Серое, белое, голубое - Моор Маргрит. Страница 6
— Я вас еще раз спрашиваю: адрес!
— Старая Морская улица… Старая Морская улица… — повторяет он.
— Дом номер?..
Возникает пауза.
Эрик уже не помнит, что он в конце концов ответил, впрочем, это и не имеет значения, связь прервалась, а он сидит, наклонившись вперед, зажмурив глаза и зажав кулаком рот, чтобы не дать вырваться крику, который уже ничем не поможет, не прогонит страшное видение, подобно орудийному выстрелу разрывающее его мозг.
Глоток утреннего воздуха, глоток ночного воздуха…
Слепой познает действительность в целом, Эрик знает это благодаря своей профессии. Во многих отношениях мир темный богаче мира видимого. Пусть медленно и неуклюже, зато неподвластно эффекту удаляющегося горизонта, слепой прокладывает себе путь сквозь не ограниченное ничем пространство. Он лучше зрячего понимает язык форм и объемов, они служат для него бакенами. Никому не дано увидеть форму.
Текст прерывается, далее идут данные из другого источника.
-- ==== Sys2Proof/Safety.lean ====
section
/-! DEFINITION. What a lawful station is: the laws of the device that the manual states, as decidable
propositions over one state, and the replicated part of a table (R8, R11, R14, R17, R18, R20, R29, R55,
R68, R73, R92, R106, R110, R125, R140, R150, R155). -/

namespace Sys2Proof.Machine

/-! ### Records and tables -/

/-- The law of the member list: the opener first with offset 0, no address twice, at most 16 pairs, every
offset in −W..+W (R11, R12). -/
abbrev EventRecord.MembersLaw (w : Nat) (r : EventRecord) : Prop :=
  r.members.head? = some ⟨r.opener, 0⟩ ∧ r.members.length ≤ Config.maxMembers
    ∧ (r.members.map Member.addr).Nodup
    ∧ ∀ m ∈ r.members, -(w : Int) ≤ m.offset.toInt ∧ m.offset.toInt ≤ (w : Int)

/-- A record of the open slots: OPEN, nothing of a closed record present, an empty late set (R10, R14,
R16, R17). -/
abbrev EventRecord.OpenLaw (w : Nat) (r : EventRecord) : Prop :=
  r.state = .opened ∧ r.closing = none ∧ r.note = none ∧ r.late = 0 ∧ r.MembersLaw w

/-- The closing fields fit the state and the opener (R10, R34, R45, R177). -/
def EventRecord.closingOk (r : EventRecord) : Bool :=
  match r.closing with
  | none => false
  | some c =>
    match c.cause with
    | .opener  => c.closer == r.opener
    | .standIn => c.closer != r.opener
    | .epoch   => r.state == .dropped

/-- The replicated fields of a closed record: ACCEPTED or DROPPED, closing fields present, no member in
the late set (R10, R14, R18). -/
abbrev EventRecord.ClosedLaw (w : Nat) (r : EventRecord) : Prop :=
  r.state ≠ .opened ∧ r.closingOk = true ∧ r.due = none ∧ r.MembersLaw w
    ∧ ∀ m ∈ r.members, hasAddr r.late m.addr = false

/-- The laws of the table: at most four open records, all of the current epoch, at most sixteen closed
ones, each with its note, no number twice (R16, R17, R18, R20, R24). -/
abbrev Table.Law (w : Nat) (t : Table) : Prop :=
  t.slots.length ≤ Config.maxOpen ∧ (∀ r ∈ t.slots, r.OpenLaw w ∧ r.epoch = t.epoch)
    ∧ t.history.length ≤ Config.maxHistory ∧ (∀ r ∈ t.history, r.ClosedLaw w ∧ r.note ≠ none)
    ∧ ((t.slots ++ t.history).map EventRecord.number).Nodup

/-- The record without its two local parts (R15, R16, R128). -/
abbrev EventRecord.shared (r : EventRecord) : EventRecord := r.replicated

/-- The replicated part of a table: no close due and no order note (R180). -/
def Table.shared (t : Table) : Table :=
  { t with slots := t.slots.map EventRecord.shared, history := t.history.map EventRecord.shared }

/-- The receive buffer of RECEIVING: the header passed R114, every record taken passed R117, and the
snapshot is not complete (R106, R116). -/
abbrev Receiving.Law (w : Nat) (c : Receiving) : Prop :=
  c.header.openCount ≤ Config.maxOpen ∧ c.header.historyCount ≤ Config.maxHistory
    ∧ c.total = 1 + c.header.openCount + c.header.historyCount
    ∧ c.expected = c.records.length + 1 ∧ c.expected < c.total
    ∧ (∀ r ∈ c.records.take c.header.openCount, r.OpenLaw w ∧ r.epoch = c.header.epoch)
    ∧ (∀ r ∈ c.records.drop c.header.openCount, r.ClosedLaw w)
    ∧ (c.records.map EventRecord.number).Nodup ∧ ∀ r ∈ c.records, r.due = none

/-- The receive buffer of a requester in RECEIVING is lawful. -/
def RequesterPhase.bufferOk (w : Nat) (p : RequesterPhase) : Bool :=
  match p with
  | .receiving c => decide (c.Law w)
  | .none | .requesting _ | .retryWait _ => true

/-- The laws of the table at a station: its records are lawful, a snapshot being received is, every open
record has the due of R30 in IN_STEP and none elsewhere, and an UNCONFIGURED station holds no record
(R8, R29, R30, R31). -/
abbrev State.TableLaw (s : State) : Prop :=
  s.table.Law s.params.w.toNat ∧ s.requester.phase.bufferOk s.params.w.toNat = true
    ∧ (s.stepState = .inStep →
        ∀ r ∈ s.table.slots, r.due = some (closeDue s.params s.addr r.opener r.t0))
    ∧ (s.stepState ≠ .inStep → ∀ r ∈ s.table.slots, r.due = none)
    ∧ (s.stepState = .unconfigured → s.table.slots = [] ∧ s.table.history = [])

/-! ### Step state and contexts -/

/-- The responder's counts fit its snapshot buffer (R125, R128). -/
def ResponderPhase.countsOk (p : ResponderPhase) : Bool :=
  match p with
  | .sending _ b total next _ => total == 1 + b.records.length && decide (next < total)
  | .idle | .delay _ _ => true

/-- The responder is SENDING (R125). -/
def ResponderPhase.isSending : ResponderPhase → Bool
  | .sending _ _ _ _ _ => true
  | .idle | .delay _ _ => false

/-- The laws that tie the contexts to the step state. In reset the station is UNCONFIGURED with no
command answered; a configured station holds parameters in range; the tick counter is 0 in UNCONFIGURED;
the listening end is held exactly in LISTENING; the requester has a phase exactly in OUT_OF_STEP, its
counts and hold queue within R106 and R110; the responder has a context only in IN_STEP; the streak is
below V where the station votes and empty elsewhere; the station transmits only in IN_STEP or
OUT_OF_STEP; a restart is pending only at a configured station (R49, R73, R92, R106, R110, R125, R135,
R137, R140, R146). -/
abbrev State.PhaseLaw (s : State) : Prop :=
  (s.inReset = true → s.stepState = .unconfigured)
    ∧ (s.configured = true → s.params.inRange = true)
    ∧ (s.stepState = .unconfigured → s.tick = 0)
    ∧ (s.listeningEnd.isSome = true ↔ s.stepState = .listening)
    ∧ (s.requester.phase ≠ .none ↔ s.stepState = .outOfStep)
    ∧ (s.requester.phase = .none → s.requester = Requester.idle)
    ∧ s.requester.unanswered ≤ Config.maxUnanswered
    ∧ s.requester.hold.length ≤ Config.maxHold
    ∧ (s.requester.hold ≠ [] → s.requester.collecting = true)
    ∧ (s.stepState ≠ .inStep → s.responder = Responder.idle)
    ∧ (s.responder.phase = .idle → s.responder.latch = none)
    ∧ s.responder.phase.countsOk = true
    ∧ (s.applies = true → addrCount s.streak < s.params.v.toNat)
    ∧ (s.applies = false → s.streak = 0)
    ∧ (s.tx.onLine.isSome = true → s.transmits = true)
    ∧ (s.port.commit = .restart → s.configured = true)

/-! ### The outbox -/

/-- How many entries of a kind the outbox holds. -/
def Transmitter.countKind (k : Kind) (t : Transmitter) : Nat :=
  (t.outbox.filter (fun e => e.body.isKind k)).length

/-- The number a CLOSE entry names. -/
def Body.closeNumber : Body → Option Half
  | .close n => some n
  | .epoch | .clear | .claim _ _ | .state _ | .stateReq _ _ | .presence _ => none

/-- The laws of the outbox: the class limits of R68, the order of R69, attempt counts below 8, a mark
only on a CLAIM in transmission (R83; every other withdrawal finds no transmission of the station's own),
at most one entry in transmission, and deferred offers in kind order, none
of a kind admitted, only while six general entries stand (R68 to R72). -/
abbrev Transmitter.Law (t : Transmitter) : Prop :=
  t.outbox.length ≤ 12 ∧ generalCount t.outbox ≤ Config.maxGeneral ∧ t.closeCount ≤ Config.maxClose
    ∧ t.countKind .epoch ≤ 1 ∧ t.countKind .clear ≤ 1 ∧ t.countKind .state ≤ 1
    ∧ t.countKind .stateReq ≤ 1 ∧ t.countKind .presence ≤ 1
    ∧ (t.outbox.filterMap (fun e => e.body.closeNumber)).Nodup
    ∧ t.outbox.Pairwise (fun a b => a.body.kind.code ≤ b.body.kind.code)
    ∧ (∀ e ∈ t.outbox, e.attempts < Config.maxAttempts ∧ (e.mark = true → e.sending = true ∧ e.body.kind = .claim))
    ∧ (t.outbox.filter Entry.sending).length = (if t.onLine.isSome then 1 else 0)
    ∧ (∀ b ∈ t.deferred, (b.kind = .state ∨ b.kind = .stateReq ∨ b.kind = .presence)
        ∧ t.holds b.kind = false)
    ∧ t.deferred.Pairwise (fun a b => a.kind.code < b.kind.code)
    ∧ (t.deferred ≠ [] → generalCount t.outbox = Config.maxGeneral)
    ∧ t.discards < Config.maxDiscards

/-- The body stands offered: admitted afresh, or deferred while no general place is free (R70, R71). -/
abbrev Transmitter.Offers (b : Body) (t : Transmitter) : Prop :=
  Entry.fresh b ∈ t.outbox ∨ b ∈ t.deferred

/-- The entries that are not in transmission, in their places. -/
def Transmitter.waiting (t : Transmitter) : List Entry := t.outbox.filter (fun e => !e.sending)

/-- The laws of the outbox at a station: it is empty where the station does not transmit, holds no
ordered frame outside IN_STEP, holds a STATE exactly while a snapshot is sent and a STATE_REQ exactly
while a request waits to be sent, and every CLOSE entry names an open record (R32, R33, R55, R68, R107,
R128). -/
abbrev State.OutboxLaw (s : State) : Prop :=
  s.tx.Law
    ∧ (s.transmits = false → s.tx.outbox = [] ∧ s.tx.deferred = [])
    ∧ (s.stepState ≠ .inStep → ∀ e ∈ s.tx.outbox, e.body.kind.ordered = false)
    ∧ s.tx.queued .state = s.responder.phase.isSending
    ∧ (s.tx.queued .stateReq = true ↔ s.requester.phase = .requesting none)
    ∧ ∀ e ∈ s.tx.outbox, e.body.closeNumber.all (fun n => s.table.slots.any (fun r => r.number == n))

/-! ### The Order Queue -/

/-- The laws of the Order Queue: at most eight orders, no number twice, a pending mark only on the head
(R150, R155). -/
abbrev State.OrdersLaw (s : State) : Prop :=
  s.orders.length ≤ Config.maxOrders ∧ (s.orders.map (fun o => o.order.number)).Nodup
    ∧ ∀ o ∈ s.orders.tail, o.pending = false

/-! ### Acceptances -/

/-- The vote on a frame leaves the step state of a station that applies ordered frames as it is: the
station is MUTE, or no vote is called for, or it agrees, or the streak with the sender in it stays below V
(R88, R91, R93, R96). -/
abbrev State.KeepsStep (h : Header) (s : State) : Prop :=
  s.stepState = .mute
    ∨ (s.stepState = .inStep ∧ (h.inStep = false ∨ (s.roster.entry h.sender).mismatched = true
        ∨ (h.count = s.table.count ∧ h.digest = s.table.digest)
        ∨ addrCount (addAddr s.streak h.sender) < s.params.v.toNat))

/-- The vote on a frame takes the station out of step: it is IN_STEP, the vote is called for and
disagrees, and the streak with the sender in it reaches V (R88, R89, R91, R93). -/
abbrev State.LeavesStep (h : Header) (s : State) : Prop :=
  s.stepState = .inStep ∧ h.inStep = true ∧ (s.roster.entry h.sender).mismatched = false
    ∧ (h.count ≠ s.table.count ∨ h.digest ≠ s.table.digest)
    ∧ s.params.v.toNat ≤ addrCount (addAddr s.streak h.sender)

/-- A CLEAR with this header finds the station OUT_OF_STEP when it goes to its owner: the station is so
already, the vote on the frame takes it out of step, or the frame ends its listening period (R41, R93, R142). -/
abbrev State.Rejoins (h : Header) (s : State) : Prop :=
  s.stepState = .outOfStep ∨ s.LeavesStep h ∨ (s.stepState = .listening ∧ h.inStep = true)

/-- The frame reaches the station without an effect on its step state or its table: the station is
UNCONFIGURED or in CONFLICT, or LISTENING and the frame's in-step flag is clear (R1, R42, R141). -/
abbrev State.OnlyListens (h : Header) (s : State) : Prop :=
  s.stepState = .unconfigured ∨ s.stepState = .conflict
    ∨ (s.stepState = .listening ∧ h.inStep = false)

/-- The body is a STATE chunk of index 0, of a length that suits a STATE frame, for the target
(R64, R127, R176). -/
def stateBodyTargets (target : Addr) (body : List Byte) : Bool :=
  Kind.lengthOk .state body.length && body.getD 0 0 == addrByte target && body.getD 1 1 == 0#8

/-- The frame neither ends a listening period nor is voted on: its in-step flag is clear, or the station is
not LISTENING and either applies no ordered frame or finds that the fingerprint carried is not its own
(R88, R99, R141). -/
abbrev State.OnlyRecords (h : Header) (carried : Half) (s : State) : Prop :=
  h.inStep = false
    ∨ (s.stepState ≠ .listening ∧ (s.applies = false ∨ carried ≠ s.fingerprint))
Только тот, кто пальцами познал ее выступы и впадины, может позднее признать предмет за действительность, увидев его воочию. Греческие скульптуры, говорит Роберт, стали пластичными лишь с той поры, как их начали делать руки, а не глаза. Руки слепого похожи на любопытные, чувствительные руки ребенка.
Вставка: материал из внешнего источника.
/-! ### Accepted frames -/

/-- A CLAIM accepted at a station that applies it advances the count and the digest and takes its one
effect; the sender, not the vote, decides. Where it opens a record at an IN_STEP station, every due already
reached has its CLOSE queued at once. The sender's entry records the frame, and the own address as sender sets
ADDRESS_CLASH (R1, R21, R22, R26, R28, R31, R32, R66, R67, R98). -/
def Obligations.AcceptedClaimIsApplied : Prop :=
  ∀ (h : Header) (stamp : Tick) (epoch : Byte) (s : State), s.receives = true → s.KeepsStep h →
    ∃ t, exec (.claimAccepted h stamp epoch) s = .next t ∧ t.rx = .waitIdle
      ∧ t.stepState = s.stepState
      ∧ t.counter .framesApplied = satAdd16 (s.counter .framesApplied) 1
      ∧ t.table = Table.claim h.sender stamp (s.openingDue h.sender stamp)
          (s.table.advance (arbByte .claim h.sender :: (be24 stamp ++ [epoch])))
          (Table.claimEffect s.params.w.toNat h.sender stamp epoch
            (s.table.advance (arbByte .claim h.sender :: (be24 stamp ++ [epoch]))))
      ∧ t.table.count = s.table.count + 1
      ∧ t.table.digest = crc16 s.table.digest (arbByte .claim h.sender :: (be24 stamp ++ [epoch]))
      ∧ t.tick = s.tick ∧ t.orders = s.orders ∧ t.requester = s.requester
      ∧ t.responder = s.responder ∧ t.stage = s.stage ∧ t.armed = s.armed
      ∧ t.lastClaimed = s.lastClaimed ∧ t.lastSent = s.lastSent ∧ t.params = s.params
      ∧ (t.table.slots.length = s.table.slots.length → t.tx.outbox = s.tx.outbox)
      ∧ (s.stepState = .inStep → s.OutboxLaw → s.TableLaw →
          t.table.slots.length = s.table.slots.length + 1 → t.ReachedDuesQueued
            ∧ (∀ x ∈ s.tx.outbox, x ∈ t.tx.outbox)
            ∧ ∀ x ∈ t.tx.outbox, x ∈ s.tx.outbox ∨ ∃ r ∈ t.table.slots,
                reachedOpt t.tick r.due = true ∧ x = Entry.fresh (.close r.number))
      ∧ s.RecordedPlain h t

/-- A CLOSE accepted at a station that applies it closes the open record with its number against Q, or is
void; in both cases no CLOSE entry for the number is left. The sender's entry records the frame, and the own address
as sender sets ADDRESS_CLASH (R33 to R37, R67, R98). -/
def Obligations.AcceptedCloseIsApplied : Prop :=
  ∀ (h : Header) (n : Half) (s : State), s.receives = true → s.KeepsStep h → s.tx.Law →
    ∃ t, exec (.closeAccepted h n) s = .next t ∧ t.rx = .waitIdle ∧ t.stepState = s.stepState
      ∧ t.counter .framesApplied = satAdd16 (s.counter .framesApplied) 1
      ∧ t.table.count = s.table.count + 1
      ∧ t.table.digest = crc16 s.table.digest (arbByte .close h.sender :: be16 n)
      ∧ t.table.next = s.table.next ∧ t.table.epoch = s.table.epoch
      ∧ (∀ x ∈ t.tx.outbox, x.body ≠ .close n) ∧ t.tick = s.tick ∧ t.requester = s.requester
      ∧ t.responder = s.responder ∧ t.stage = s.stage ∧ t.armed = s.armed ∧ s.RecordedPlain h t
      ∧ ((∀ r ∈ s.table.slots, r.number ≠ n) →
          t.table.slots = s.table.slots ∧ t.table.history = s.table.history
            ∧ t.table.void = satAdd8 s.table.void 1 ∧ t.orders = s.orders)
      ∧ (∀ a r b, s.table.slots = a ++ r :: b → (∀ x ∈ a, x.number ≠ n) → r.number = n →
          t.table.slots = a ++ b ∧ t.table.void = s.table.void
            ∧ t.table.history = (if s.table.history.length < 16 then s.table.history
                else s.table.history.drop 1) ++
                [{ r with
                    state   := if s.params.q.toNat ≤ r.members.length then .accepted else .dropped,
                    closing := some { cause := if r.opener = h.sender then .opener else .standIn,
                                      closer := h.sender },
                    due     := none,
                    note    := some (if s.params.q.toNat ≤ r.members.length
                                     then (s.orderAnswer n).note else .noOrder) }]
            ∧ ∀ o : State, o = (if s.params.q.toNat ≤ r.members.length then
                  s.offerOrder { number := n, epoch := r.epoch, t0 := r.t0, opener := r.opener,
                                 members := r.members.length } else s) →
                t.orders = o.orders ∧ t.counter .ordersIssued = o.counter .ordersIssued
                  ∧ t.counter .ordersMissed = o.counter .ordersMissed)

/-- A CLEAR accepted in IN_STEP or MUTE empties the table and keeps the epoch, flushes the Order Queue,
empties the streak and abandons the responder; one that finds the station OUT_OF_STEP, by its vote or as the
end of its listening period too, also abandons the resync, takes the tick and the epoch carried and returns
the station to IN_STEP. The sender's entry records the frame, and the own address as sender sets ADDRESS_CLASH
(R39, R40, R41, R42, R67, R93, R98, R142, R156). -/
def Obligations.AcceptedClearIsApplied : Prop :=
  ∀ (h : Header) (tick : Tick) (epoch : Byte) (s : State), s.receives = true → s.PhaseLaw →
    s.OutboxLaw → (s.KeepsStep h ∨ s.Rejoins h) →
      ∃ t, exec (.clearAccepted h tick epoch) s = .next t ∧ t.rx = .waitIdle
        ∧ t.counter .framesApplied = satAdd16 (s.counter .framesApplied) 1
        ∧ t.table = { count := 0, digest := s.fingerprint, next := 0,
                      epoch := if s.Rejoins h then epoch else s.table.epoch,
                      overflow := 0, stale := 0, void := 0, slots := [], history := [] }
        ∧ t.stepState = (if s.Rejoins h then .inStep else s.stepState)
        ∧ t.tick = (if s.Rejoins h then tick + 1 else s.tick)
        ∧ t.lastClaimed = (if s.Rejoins h then none else s.lastClaimed)
        ∧ t.requester = Requester.idle ∧ t.listeningEnd = none ∧ s.RecordedPlain h t
        ∧ t.orders = [] ∧ t.hasFlag .ordersFlushed = (s.hasFlag .ordersFlushed || !s.orders.isEmpty)
        ∧ (¬s.LeavesStep h → t.hasFlag .leftStep = s.hasFlag .leftStep)
        ∧ (s.LeavesStep h → t.hasFlag .leftStep = true)
        ∧ t.streak = 0 ∧ t.responder = Responder.idle ∧ t.stage = s.stage ∧ t.armed = s.armed
        ∧ t.counter .resyncsDone = s.counter .resyncsDone
        ∧ t.counter .resyncsFailed = s.counter .resyncsFailed
        ∧ (∀ x ∈ t.tx.outbox, x.body.isKind .close = false ∧ x.body.isKind .state = false
            ∧ x.body.isKind .stateReq = false)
Одна из проведенных Эриком глазных операций привела к неожиданному результату.
Я как сейчас вижу его: с открытым ртом и вытаращенными глазами он стоит перед зеркалом над умывальником. Вижу жест, вобравший в себя все: он прикрывает руками лицо, напряженные пальцы чуть раздвинуты. Маурицу тридцать четыре, он был слепым с раннего детства. Я вижу также больничную палату, в которой разыгралась эта сцена, — на койках лежат еще три пациента с повязками на глазах, одна кровать не занята, на столе цветы яркой окраски — и вспоминаю крики и переполох, свидетелем которого я стал всего несколько минут назад во время обхода. Из кухни в четыреста седьмую палату прибежали две медсестры. Девушки в белых халатах обычно не ломают себе голову над тем, как успокоить пациента. Сейчас они вышли на обозрение на середину просторной палаты. Я тоже. Пациент обернулся и уставился на наши лица. Все трое мы стоим не шевелясь. Нас сковал страх показаться еще более безобразными, сделай кто-нибудь из нас хоть малейшее движение. Он снова поворачивается к зеркалу. Я вижу, что он не верит собственным глазам: бросает взгляд через плечо, чтобы узнать, кто там за спиной. Никого. Тогда он проводит рукой по глазам, носу и рту и опять начинает всхлипывать. Я различаю слова: «Дыры… кошмарные дыры!..»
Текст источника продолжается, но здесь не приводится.